**Work item:**
Lines after the one containing "s.cur := rfl" are to be omitted; print exactly each line from the start of the records up to and including it.

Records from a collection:
/-! State.setStream. -/

@[simp] theorem State.setStream_agenda (p : Nat) (x : Stream) : (s.setStream p x).agenda = s.agenda := rfl
@[simp] theorem State.setStream_cur (p : Nat) (x : Stream) : (s.setStream p x).cur = s.cur := rfl
@[simp] theorem State.setStream_fresh (p : Nat) (x : Stream) : (s.setStream p x).fresh = s.fresh := rfl
@[simp] theorem State.setStream_nextId (p : Nat) (x : Stream) : (s.setStream p x).nextId = s.nextId := rfl
@[simp] theorem State.setStream_powered (p : Nat) (x : Stream) : (s.setStream p x).powered = s.powered := rfl
@[simp] theorem State.setStream_fab (p : Nat) (x : Stream) : (s.setStream p x).fab = s.fab := rfl
@[simp] theorem State.setStream_stk (p : Nat) (x : Stream) : (s.setStream p x).stk = s.stk := rfl
@[simp] theorem State.setStream_ns (p : Nat) (x : Stream) : (s.setStream p x).ns = s.ns := rfl
@[simp] theorem State.setStream_mem (p : Nat) (x : Stream) : (s.setStream p x).mem = s.mem := rfl
@[simp] theorem State.setStream_teams (p : Nat) (x : Stream) : (s.setStream p x).teams = s.teams := rfl
@[simp] theorem State.setStream_cores (p : Nat) (x : Stream) : (s.setStream p x).cores = s.cores := rfl
@[simp] theorem State.setStream_gangs (p : Nat) (x : Stream) : (s.setStream p x).gangs = s.gangs := rfl
@[simp] theorem State.setStream_launches (p : Nat) (x : Stream) : (s.setStream p x).launches = s.launches := rfl
@[simp] theorem State.setStream_parts (p : Nat) (x : Stream) : (s.setStream p x).parts = s.parts := rfl
@[simp] theorem State.setStream_vds (p : Nat) (x : Stream) : (s.setStream p x).vds = s.vds := rfl
@[simp] theorem State.setStream_ctxs (p : Nat) (x : Stream) : (s.setStream p x).ctxs = s.ctxs := rfl
@[simp] theorem State.setStream_served (p : Nat) (x : Stream) : (s.setStream p x).served = s.served := rfl
@[simp] theorem State.setStream_arbs (p : Nat) (x : Stream) : (s.setStream p x).arbs = s.arbs := rfl
@[simp] theorem State.setStream_wayqs (p : Nat) (x : Stream) : (s.setStream p x).wayqs = s.wayqs := rfl
@[simp] theorem State.setStream_convWays (p : Nat) (x : Stream) : (s.setStream p x).convWays = s.convWays := rfl
@[simp] theorem State.setStream_poolWays (p : Nat) (x : Stream) : (s.setStream p x).poolWays = s.poolWays := rfl
@[simp] theorem State.setStream_seals (p : Nat) (x : Stream) : (s.setStream p x).seals = s.seals := rfl
@[simp] theorem State.setStream_bypass (p : Nat) (x : Stream) : (s.setStream p x).bypass = s.bypass := rfl
@[simp] theorem State.setStream_lines (p : Nat) (x : Stream) : (s.setStream p x).lines = s.lines := rfl
@[simp] theorem State.setStream_tiles (p : Nat) (x : Stream) : (s.setStream p x).tiles = s.tiles := rfl
@[simp] theorem State.setStream_lts (p : Nat) (x : Stream) : (s.setStream p x).lts = s.lts := rfl
@[simp] theorem State.setStream_dieTlbs (p : Nat) (x : Stream) : (s.setStream p x).dieTlbs = s.dieTlbs := rfl
@[simp] theorem State.setStream_locks (p : Nat) (x : Stream) : (s.setStream p x).locks = s.locks := rfl
@[simp] theorem State.setStream_ops (p : Nat) (x : Stream) : (s.setStream p x).ops = s.ops := rfl
@[simp] theorem State.setStream_sigs (p : Nat) (x : Stream) : (s.setStream p x).sigs = s.sigs := rfl
@[simp] theorem State.setStream_faults (p : Nat) (x : Stream) : (s.setStream p x).faults = s.faults := rfl
@[simp] theorem State.setStream_win (p : Nat) (x : Stream) : (s.setStream p x).win = s.win := rfl
@[simp] theorem State.setStream_winExp (p : Nat) (x : Stream) : (s.setStream p x).winExp = s.winExp := rfl
@[simp] theorem State.setStream_wto (p : Nat) (x : Stream) : (s.setStream p x).wto = s.wto := rfl
@[simp] theorem State.setStream_rto (p : Nat) (x : Stream) : (s.setStream p x).rto = s.rto := rfl
@[simp] theorem State.setStream_streams (p : Nat) (x : Stream) : (s.setStream p x).streams = s.streams.set p x := rfl
@[simp] theorem State.setStream_device (p : Nat) (x : Stream) : (s.setStream p x).device = s.device := rfl
@[simp] theorem State.setStream_ptp (p : Nat) (x : Stream) : (s.setStream p x).ptp = s.ptp := rfl
@[simp] theorem State.setStream_stamps (p : Nat) (x : Stream) : (s.setStream p x).stamps = s.stamps := rfl
@[simp] theorem State.setStream_notices (p : Nat) (x : Stream) : (s.setStream p x).notices = s.notices := rfl
@[simp] theorem State.setStream_filters (p : Nat) (x : Stream) : (s.setStream p x).filters = s.filters := rfl
@[simp] theorem State.setStream_treelets (p : Nat) (x : Stream) : (s.setStream p x).treelets = s.treelets := rfl
@[simp] theorem State.setStream_tlq (p : Nat) (x : Stream) : (s.setStream p x).tlq = s.tlq := rfl
@[simp] theorem State.setStream_rays (p : Nat) (x : Stream) : (s.setStream p x).rays = s.rays := rfl
@[simp] theorem State.setStream_trring (p : Nat) (x : Stream) : (s.setStream p x).trring = s.trring := rfl
@[simp] theorem State.setStream_trqlim (p : Nat) (x : Stream) : (s.setStream p x).trqlim = s.trqlim := rfl
@[simp] theorem State.setStream_scmds (p : Nat) (x : Stream) : (s.setStream p x).scmds = s.scmds := rfl
@[simp] theorem State.setStream_sessions (p : Nat) (x : Stream) : (s.setStream p x).sessions = s.sessions := rfl
@[simp] theorem State.setStream_deferred (p : Nat) (x : Stream) : (s.setStream p x).deferred = s.deferred := rfl
@[simp] theorem State.setStream_plain (p : Nat) (x : Stream) : (s.setStream p x).plain = s.plain := rfl
@[simp] theorem State.setStream_rcmds (p : Nat) (x : Stream) : (s.setStream p x).rcmds = s.rcmds := rfl
@[simp] theorem State.setStream_heads (p : Nat) (x : Stream) : (s.setStream p x).heads = s.heads := rfl
@[simp] theorem State.setStream_eth (p : Nat) (x : Stream) : (s.setStream p x).eth = s.eth := rfl
@[simp] theorem State.setStream_fketype (p : Nat) (x : Stream) : (s.setStream p x).fketype = s.fketype := rfl
@[simp] theorem State.setStream_mail (p : Nat) (x : Stream) : (s.setStream p x).mail = s.mail := rfl
@[simp] theorem State.setStream_islands (p : Nat) (x : Stream) : (s.setStream p x).islands = s.islands := rfl
@[simp] theorem State.setStream_toRenweaz (p : Nat) (x : Stream) : (s.setStream p x).toRenweaz = s.toRenweaz := rfl
@[simp] theorem State.setStream_inReset (p : Nat) (x : Stream) : (s.setStream p x).inReset = s.inReset := rfl
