-- ==== Sys2Proof/Laws/IntegerOps.lean ====
section
/-! SUPPORT. What the shared wrappers of the vector instructions do where the instruction may issue (06 R156 to R167). -/

namespace Sys2Proof.Machine

open Sys2Proof Host

/-- The checks of a well-formed instruction's words. -/
theorem WellFormed.checked {sd : Side} {o : Op} {w : Ins} (h : WellFormed sd (Instr.ofOp o w) = true)
    (ho : (Instr.ofOp o w).toOp = some (o, w)) : o.check sd 512 w = none := by
  simp only [WellFormed, ho, Bool.and_eq_true, Option.isNone_iff_eq_none] at h
  exact h.2

theorem toOp_ofOp (o : Op) (w : Ins) : (Instr.ofOp o w).toOp = some (o, w) := by cases o <;> rfl

theorem Op.check_opds {sd : Side} {regs : Nat} {o : Op} {w : Ins} (h : o.check sd regs w = none) :
    o.opdsOk sd regs w = true ∧ w.d.inRegs regs = true := by
  unfold Op.check at h
  repeat' split at h
  all_goals first | cases h; done | skip
  simp_all

/-- The v registers of a destination of one or two registers lie in the register file. -/
theorem dst_bound {sd : Side} {wide : Bool} {x : Opd} (hd : Opd.dst sd wide x = true) (hr : x.inRegs 512 = true) :
    ∀ d, x = .v d → d + (if wide then 2 else 1) ≤ 512 := by
  rintro d rfl
  simp only [Opd.inRegs, decide_eq_true_eq] at hr
  cases wide with
  | false => simp; omega
  | true =>
    simp only [Opd.dst, if_true] at hd ⊢
    cases sd <;> simp at hd; omega

/-- A result written by every executing thread, or once to a uniform D. -/
theorem writeAll_done {s : State} {si : Site} (h : s.site? = some si) (w : Ins) (wide : Bool) (val : Nat → Nat × Flags)
    (hd : ∀ d, w.d = .v d → d + (if wide then 2 else 1) ≤ 512) :
    ∃ u : Team, s.finish si w.len.size (.done (writeAll s si w wide ((actors si w (si.exec w)).map fun t => (t, val t)))) =
        s.goneOn si w u ∧ si.team.SameBut u ∧ u.rng = si.team.rng ∧
      si.team.Result u w (si.exec w) wide (fun tid => (val tid).1) ∧
      u.tsr = si.team.tsr ||| BitVec.ofNat 32 (Flags.all ((actors si w (si.exec w)).map fun tid => (val tid).2)) := by
  refine ⟨(si.team.writeD w wide ((actors si w (si.exec w)).map fun t => (t, (val t).1))).addTsr
      (Flags.all ((actors si w (si.exec w)).map fun tid => (val tid).2)), ?_, ?_, ?_, ?_, ?_⟩
  · simp only [State.finish, writeAll, State.onTeam_site h, State.retireIns_setTeam, State.goneOn, List.map_map]
    rfl
  · unfold Team.SameBut; rw [Team.addTsr_regs, Team.writeD_eq]
  · rw [Team.addTsr_regs, Team.writeD_eq]
  · have := Team.writeD_result si.team w (si.exec w) wide (fun t => (val t).1) (actors si w (si.exec w)) rfl hd
    exact this
  · rw [Team.addTsr_regs, Team.writeD_eq]

theorem State.wW_team {s : State} {si : Site} (h : s.site? = some si) (w : Ins) : s.wW w = w.mb 49 := by
  simp [State.wW, onCtlSide, State.site?_cur h]

theorem State.wW_ctl {s : State} {si : CtlSite} (h : s.ctlSite? = some si) (w : Ins) : s.wW w = true := by
  simp [State.wW, onCtlSide, State.ctlSite?_cur h]

/-- An instruction of 0x040 on a team. -/
theorem intOp_team {s : State} {si : Site} (o : Op) (w : Ins) (sh : IntShape) (wide : Bool) (f : IntFn)
    (h : s.site? = some si) (g : si.goes s o w = true) (hd : ∀ d, w.d = .v d → d + (if wide then 2 else 1) ≤ 512) :
    ∃ u : Team, intOp o w s sh wide f = .next (s.goneOn si w u) ∧ si.team.SameBut u ∧ u.rng = si.team.rng ∧
      si.team.Result u w (si.exec w) wide (fun t => (f (rdW s si.core si.team sh.wide t w.a)
        (rdB s si.core si.team w sh.wideB t) (rdW s si.core si.team sh.wideC t w.c)).1) ∧
      u.tsr = si.team.tsr ||| BitVec.ofNat 32 (Flags.all ((actors si w (si.exec w)).map fun t =>
        (f (rdW s si.core si.team sh.wide t w.a) (rdB s si.core si.team w sh.wideB t)
          (rdW s si.core si.team sh.wideC t w.c)).2)) := by
  have := writeAll_done h w wide (fun t => f (rdW s si.core si.team sh.wide t w.a)
    (rdB s si.core si.team w sh.wideB t) (rdW s si.core si.team sh.wideC t w.c)) hd
  obtain ⟨u, h1, h2⟩ := this
  refine ⟨u, ?_, h2⟩
  rw [intOp, issueBoth_team _ _ h, issueTeam_goes _ h g]
  exact congrArg _ h1

theorem State.finishCtl_done {s : State} {si : CtlSite} (h : s.ctlSite? = some si) (w : Ins) (x : Nat) :
    s.finishCtl si w.len.size (.done (s.writeK si.core w.d x)) = s.ctlGoneOn si w (match w.d with
      | .k r => { si.ctl with k := si.ctl.k.put 0 r (BitVec.ofNat 64 x) }
      | _ => si.ctl) := by
  rw [State.ctlSite?_ctl h]
  cases hd : w.d <;> simp [State.finishCtl, State.onCtl, State.writeK, State.ctlGoneOn, Ctl.setK]

/-- An instruction of 0x040 on the control thread (06 R167). -/
theorem intOp_ctl {s : State} {si : CtlSite} (o : Op) (w : Ins) (sh : IntShape) (wide : Bool) (f : IntFn)
    (h : s.ctlSite? = some si) (g : si.goes s o w = true) :
    intOp o w s sh wide f = .next (s.ctlGoneOn si w (match w.d with
      | .k r => { si.ctl with k := si.ctl.k.put 0 r (BitVec.ofNat 64 (f (rdK s si.core w.a)
          (if w.litB then immB w sh.wideB else rdK s si.core w.b) (rdK s si.core w.c)).1) }
      | _ => si.ctl)) := by
  rw [intOp, issueBoth_ctl _ _ h, issueCtl_goes _ h g]
  exact congrArg _ (State.finishCtl_done h w _)

end Sys2Proof.Machine
end

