-- ==== Sys2Proof/Laws/PerInstr.lean ====
section
/-! SUPPORT. A statement per instruction: its words take as many bytes as its length names, and a step of the device has none. -/

namespace Sys2Proof.Laws

open Sys2Proof

/-- The words of the instruction have exactly the bytes of its length (05 R122). -/
def Size.Statement (i : Instr) : Prop := (encode i).length = match i.toOp with
  | some (_, w) => w.len.size
  | none => 0

theorem leBytes_length (n x : Nat) : (leBytes n x).length = n := by
  induction n generalizing x with
  | zero => rfl
  | succ n h => simp [leBytes, h]

theorem size_statement (i : Instr) : Size.Statement i := by
  unfold Size.Statement encode
  cases h : i.toOp with
  | none => rfl
  | some x =>
    obtain ⟨o, w⟩ := x
    cases hl : w.len <;> cases hi : o.immExt <;> simp [hl, hi, leBytes_length, Len.size]

namespace Size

**Expected output:**
/-! State.setStream. -/

@[simp] theorem State.setStream_agenda (p : Nat) (x : Stream) : (s.setStream p x).agenda = s.agenda := rfl
@[simp] theorem State.setStream_cur (p : Nat) (x : Stream) : (s.setStream p x).cur = s.cur := rfl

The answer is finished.